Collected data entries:
__________________________________________________
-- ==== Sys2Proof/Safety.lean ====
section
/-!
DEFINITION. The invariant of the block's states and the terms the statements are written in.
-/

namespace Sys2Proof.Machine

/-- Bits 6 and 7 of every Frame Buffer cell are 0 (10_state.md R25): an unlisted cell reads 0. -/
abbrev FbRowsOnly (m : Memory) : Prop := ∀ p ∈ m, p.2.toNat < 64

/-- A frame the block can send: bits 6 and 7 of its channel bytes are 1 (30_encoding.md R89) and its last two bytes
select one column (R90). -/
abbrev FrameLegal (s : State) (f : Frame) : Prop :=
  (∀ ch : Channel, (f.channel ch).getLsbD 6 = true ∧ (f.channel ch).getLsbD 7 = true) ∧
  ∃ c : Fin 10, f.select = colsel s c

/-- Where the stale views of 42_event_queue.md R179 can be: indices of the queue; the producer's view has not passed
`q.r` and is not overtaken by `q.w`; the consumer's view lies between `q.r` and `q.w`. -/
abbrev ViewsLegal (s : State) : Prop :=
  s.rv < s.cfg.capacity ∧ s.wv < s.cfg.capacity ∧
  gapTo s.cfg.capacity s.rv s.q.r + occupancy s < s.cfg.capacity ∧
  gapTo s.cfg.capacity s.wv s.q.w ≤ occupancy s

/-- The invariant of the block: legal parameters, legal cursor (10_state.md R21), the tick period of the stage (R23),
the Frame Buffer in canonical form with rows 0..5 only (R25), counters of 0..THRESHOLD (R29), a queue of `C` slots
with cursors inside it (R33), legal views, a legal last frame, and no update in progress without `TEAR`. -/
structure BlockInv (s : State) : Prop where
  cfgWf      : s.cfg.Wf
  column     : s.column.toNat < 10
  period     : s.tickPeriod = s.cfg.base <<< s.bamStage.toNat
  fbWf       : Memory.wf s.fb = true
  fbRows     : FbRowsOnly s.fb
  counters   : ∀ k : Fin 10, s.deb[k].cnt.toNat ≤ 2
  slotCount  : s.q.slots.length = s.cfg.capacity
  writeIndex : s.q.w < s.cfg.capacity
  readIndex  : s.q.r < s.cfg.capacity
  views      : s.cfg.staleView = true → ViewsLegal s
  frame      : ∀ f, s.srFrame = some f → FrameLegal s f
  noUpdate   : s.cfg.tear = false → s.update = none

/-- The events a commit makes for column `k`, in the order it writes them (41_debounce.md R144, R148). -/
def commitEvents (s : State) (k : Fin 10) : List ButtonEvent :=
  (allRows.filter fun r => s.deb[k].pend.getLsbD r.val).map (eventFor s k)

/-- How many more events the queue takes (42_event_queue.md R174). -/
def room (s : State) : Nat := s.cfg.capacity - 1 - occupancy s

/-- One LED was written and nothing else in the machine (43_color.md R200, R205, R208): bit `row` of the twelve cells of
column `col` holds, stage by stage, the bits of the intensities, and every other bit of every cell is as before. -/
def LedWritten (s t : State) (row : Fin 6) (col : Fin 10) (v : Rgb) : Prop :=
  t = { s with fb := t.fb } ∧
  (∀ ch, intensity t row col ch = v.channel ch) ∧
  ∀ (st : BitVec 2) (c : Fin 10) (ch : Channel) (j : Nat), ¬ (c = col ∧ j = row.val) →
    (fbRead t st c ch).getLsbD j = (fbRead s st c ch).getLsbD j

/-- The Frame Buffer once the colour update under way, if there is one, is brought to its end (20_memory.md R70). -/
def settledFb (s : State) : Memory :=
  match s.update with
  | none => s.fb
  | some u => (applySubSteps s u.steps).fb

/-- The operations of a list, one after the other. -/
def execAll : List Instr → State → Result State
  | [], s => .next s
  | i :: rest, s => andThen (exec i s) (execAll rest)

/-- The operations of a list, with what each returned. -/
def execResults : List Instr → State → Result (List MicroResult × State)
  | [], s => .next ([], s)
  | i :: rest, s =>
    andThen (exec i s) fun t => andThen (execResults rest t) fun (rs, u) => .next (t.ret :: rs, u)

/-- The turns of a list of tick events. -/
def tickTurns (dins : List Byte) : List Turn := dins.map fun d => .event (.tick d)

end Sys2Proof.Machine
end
__________________________________________________
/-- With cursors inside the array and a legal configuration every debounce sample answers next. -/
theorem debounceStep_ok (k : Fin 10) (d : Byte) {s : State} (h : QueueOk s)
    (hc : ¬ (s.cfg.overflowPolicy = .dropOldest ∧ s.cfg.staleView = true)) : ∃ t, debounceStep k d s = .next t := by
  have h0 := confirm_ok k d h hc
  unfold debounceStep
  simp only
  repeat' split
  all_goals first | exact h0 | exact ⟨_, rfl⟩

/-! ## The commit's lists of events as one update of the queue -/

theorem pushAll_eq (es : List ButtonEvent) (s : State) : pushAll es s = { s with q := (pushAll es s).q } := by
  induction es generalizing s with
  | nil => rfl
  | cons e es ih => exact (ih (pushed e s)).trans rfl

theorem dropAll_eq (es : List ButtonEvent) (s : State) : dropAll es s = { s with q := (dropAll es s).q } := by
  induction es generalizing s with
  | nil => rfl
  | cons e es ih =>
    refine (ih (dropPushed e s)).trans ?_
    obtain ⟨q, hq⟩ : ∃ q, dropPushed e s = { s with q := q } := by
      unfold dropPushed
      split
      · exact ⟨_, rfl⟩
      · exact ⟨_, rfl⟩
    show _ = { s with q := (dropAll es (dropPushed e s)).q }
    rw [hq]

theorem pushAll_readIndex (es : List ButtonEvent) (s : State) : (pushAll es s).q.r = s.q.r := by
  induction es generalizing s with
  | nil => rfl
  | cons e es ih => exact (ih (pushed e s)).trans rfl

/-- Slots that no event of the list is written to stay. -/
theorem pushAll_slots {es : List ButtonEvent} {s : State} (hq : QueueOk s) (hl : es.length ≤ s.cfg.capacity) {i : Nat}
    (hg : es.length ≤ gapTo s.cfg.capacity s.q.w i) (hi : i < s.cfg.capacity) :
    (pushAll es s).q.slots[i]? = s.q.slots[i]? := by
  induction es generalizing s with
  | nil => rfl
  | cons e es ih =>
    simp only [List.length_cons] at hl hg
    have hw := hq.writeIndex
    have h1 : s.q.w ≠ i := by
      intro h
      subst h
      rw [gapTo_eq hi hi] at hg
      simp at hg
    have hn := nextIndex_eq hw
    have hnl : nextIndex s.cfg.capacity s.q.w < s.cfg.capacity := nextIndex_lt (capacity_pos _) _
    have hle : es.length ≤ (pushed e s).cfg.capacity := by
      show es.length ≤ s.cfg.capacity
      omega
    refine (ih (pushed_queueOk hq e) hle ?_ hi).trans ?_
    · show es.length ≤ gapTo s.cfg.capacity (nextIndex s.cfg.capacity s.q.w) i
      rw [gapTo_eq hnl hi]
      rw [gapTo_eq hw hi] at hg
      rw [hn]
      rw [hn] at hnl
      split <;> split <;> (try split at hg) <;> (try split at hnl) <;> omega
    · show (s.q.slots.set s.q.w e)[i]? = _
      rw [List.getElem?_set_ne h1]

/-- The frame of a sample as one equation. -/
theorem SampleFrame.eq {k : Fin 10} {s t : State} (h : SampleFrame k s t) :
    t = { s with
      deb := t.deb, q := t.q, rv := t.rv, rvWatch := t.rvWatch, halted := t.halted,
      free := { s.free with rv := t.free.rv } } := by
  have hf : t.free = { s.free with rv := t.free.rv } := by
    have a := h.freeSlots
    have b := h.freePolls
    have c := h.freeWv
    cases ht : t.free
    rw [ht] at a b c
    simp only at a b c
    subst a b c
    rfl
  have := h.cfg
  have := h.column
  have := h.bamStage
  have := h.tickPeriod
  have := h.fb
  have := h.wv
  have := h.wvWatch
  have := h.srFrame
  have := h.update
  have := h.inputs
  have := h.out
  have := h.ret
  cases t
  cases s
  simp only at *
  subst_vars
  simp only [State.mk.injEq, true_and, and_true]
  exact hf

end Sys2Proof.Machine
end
__________________________________________________
• **Problem statement**
Take the lines above from the one containing "-- ==== Sys2Proof/Safety.lean" down to the one containing "f.select = colsel s c", and transcribe them exactly, both ends included.

• **Task solution**
-- ==== Sys2Proof/Safety.lean ====
section
/-!
DEFINITION. The invariant of the block's states and the terms the statements are written in.
-/

namespace Sys2Proof.Machine

/-- Bits 6 and 7 of every Frame Buffer cell are 0 (10_state.md R25): an unlisted cell reads 0. -/
abbrev FbRowsOnly (m : Memory) : Prop := ∀ p ∈ m, p.2.toNat < 64

/-- A frame the block can send: bits 6 and 7 of its channel bytes are 1 (30_encoding.md R89) and its last two bytes
select one column (R90). -/
abbrev FrameLegal (s : State) (f : Frame) : Prop :=
  (∀ ch : Channel, (f.channel ch).getLsbD 6 = true ∧ (f.channel ch).getLsbD 7 = true) ∧
  ∃ c : Fin 10, f.select = colsel s c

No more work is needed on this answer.